Eagle Peak was named by Harry Perley, the manager of the Glacier House hotel, for a crag on the west ridge that appears like the head of an eagle.

The first ascent of the mountain was made in 1893 by Samuel Allen and Walter Wilcox. Wilcox wrote of the climb in his 1896 book "Camping in the Canadian Rockies": "The name of the mountain is derived from a great crag or cliff near the summit, which appears to lean out from a ridge, and bears a striking resemblance to the head of an eagle. When we were making our ascent we came suddenly on the Eagle itself, which now, on a nearer view, proved to be of colossal size, a great leaning tower, about sixty feet high. Rising from one of the rocky ridges, it reached upwards and outwards till the outermost point seemed to overhang a bottomless abyss, perhaps twenty or twenty-five feet beyond the verge of the precipice. The ridge just below the summit is a scene of wild confusion, for the rocky ledges have been split up and wedged apart by frost and storms till they appear as giant blocks of stone ten or fifteen feet high, between the crevices of which one may catch glimpses of the valley and forests thousands of feet below. The view from the summit of Eagle Peak is magnificent and well worth the labor of the climb."
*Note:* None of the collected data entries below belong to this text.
-- ==== Sys2Proof/Machine/State.lean ====
section
/-! DEFINITION. The state of the package as plain data (02 R22 and the rules INVENTORY.md names), and the state right
after reset. -/

namespace Sys2Proof.Machine

open Sys2Proof

/-! ## Sparse tables -/

/-- A table by number: keys strictly rising, entries equal to the table's default not listed. -/
abbrev Tab (α : Type) := List (Nat × α)

/-- The entry under a key, if listed. -/
def tfind {α : Type} : Tab α → Nat → Option α
  | [], _ => none
  | (k, v) :: l, n => if n = k then some v else if n < k then none else tfind l n

/-- The entry under a key, the default where none is listed. -/
def tget {α : Type} (t : Tab α) (n : Nat) (d : α) : α := (tfind t n).getD d

/-- The table without a key. -/
def terase {α : Type} : Tab α → Nat → Tab α
  | [], _ => []
  | (k, v) :: l, n => if n = k then l else if n < k then (k, v) :: l else (k, v) :: terase l n

/-- The table with a key's entry listed. -/
def tset {α : Type} : Tab α → Nat → α → Tab α
  | [], n, x => [(n, x)]
  | (k, v) :: l, n, x =>
    if n = k then (k, x) :: l else if n < k then (n, x) :: (k, v) :: l else (k, v) :: tset l n x

/-- Write an entry; the default value is not listed. -/
def tput {α : Type} [DecidableEq α] (d : α) (t : Tab α) (n : Nat) (x : α) : Tab α :=
  if x = d then terase t n else tset t n x

/-- Keys strictly rising. -/
def tsorted {α : Type} : Tab α → Bool
  | [] => true
  | [_] => true
  | (k, _) :: (k', v') :: l => decide (k < k') && tsorted ((k', v') :: l)

/-! ## Storage -/

/-- Why a tag unit is poisoned: uncorrectable data (cause 0x19) or a lost source (cause 0x18) (14 R291, R292). -/
inductive Poison where
  | data | source
deriving DecidableEq, Repr

/-- A storage array: bytes, a tag for each tag unit, and the poisoned units. An unlisted byte is 0 and an unlisted tag is
the empty tag (13 R261, 21 R345) (DESIGN CHOICE, log 8). -/
structure Memory where
  cells : List Host.Cell := []
  tags : Tab Tag := []
  poison : Tab Poison := []
deriving DecidableEq, Repr

/-- The canonical form: addresses rising, no byte 0 listed, no empty tag listed. -/
def Memory.wf (m : Memory) : Bool :=
  tsorted m.cells && m.cells.all (fun c => c.2 != 0) && tsorted m.tags
    && m.tags.all (fun c => c.2 != Config.emptyTag) && tsorted m.poison

/-- A storage array of the package (02 R17, R22). `ext` is another package's storage; `dev` holds what a die's device
shows the supervisor in partition 0 storage: its error log, counter blocks and health report (14 R293, R295; 21 R342). -/
inductive Store where
  | hbm (die : Nat)
  | bank (die : Nat)
  | near (core : Nat)
  | tiles (core : Nat)
  | dev (die : Nat)
  | ext (pkg : Nat)
  | host
deriving DecidableEq, Repr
The mountain's name was officially adopted in 1932 when approved by the Geographical Names Board of Canada.

==Climate==
Based on the Köppen climate classification, Eagle Peak has a subarctic climate with cold, snowy winters, and mild summers. Temperatures can drop below −20 °C with wind chill factors below −30 °C. Precipitation runoff from the mountain drains west into the Illecillewaet River, or east into the Beaver River.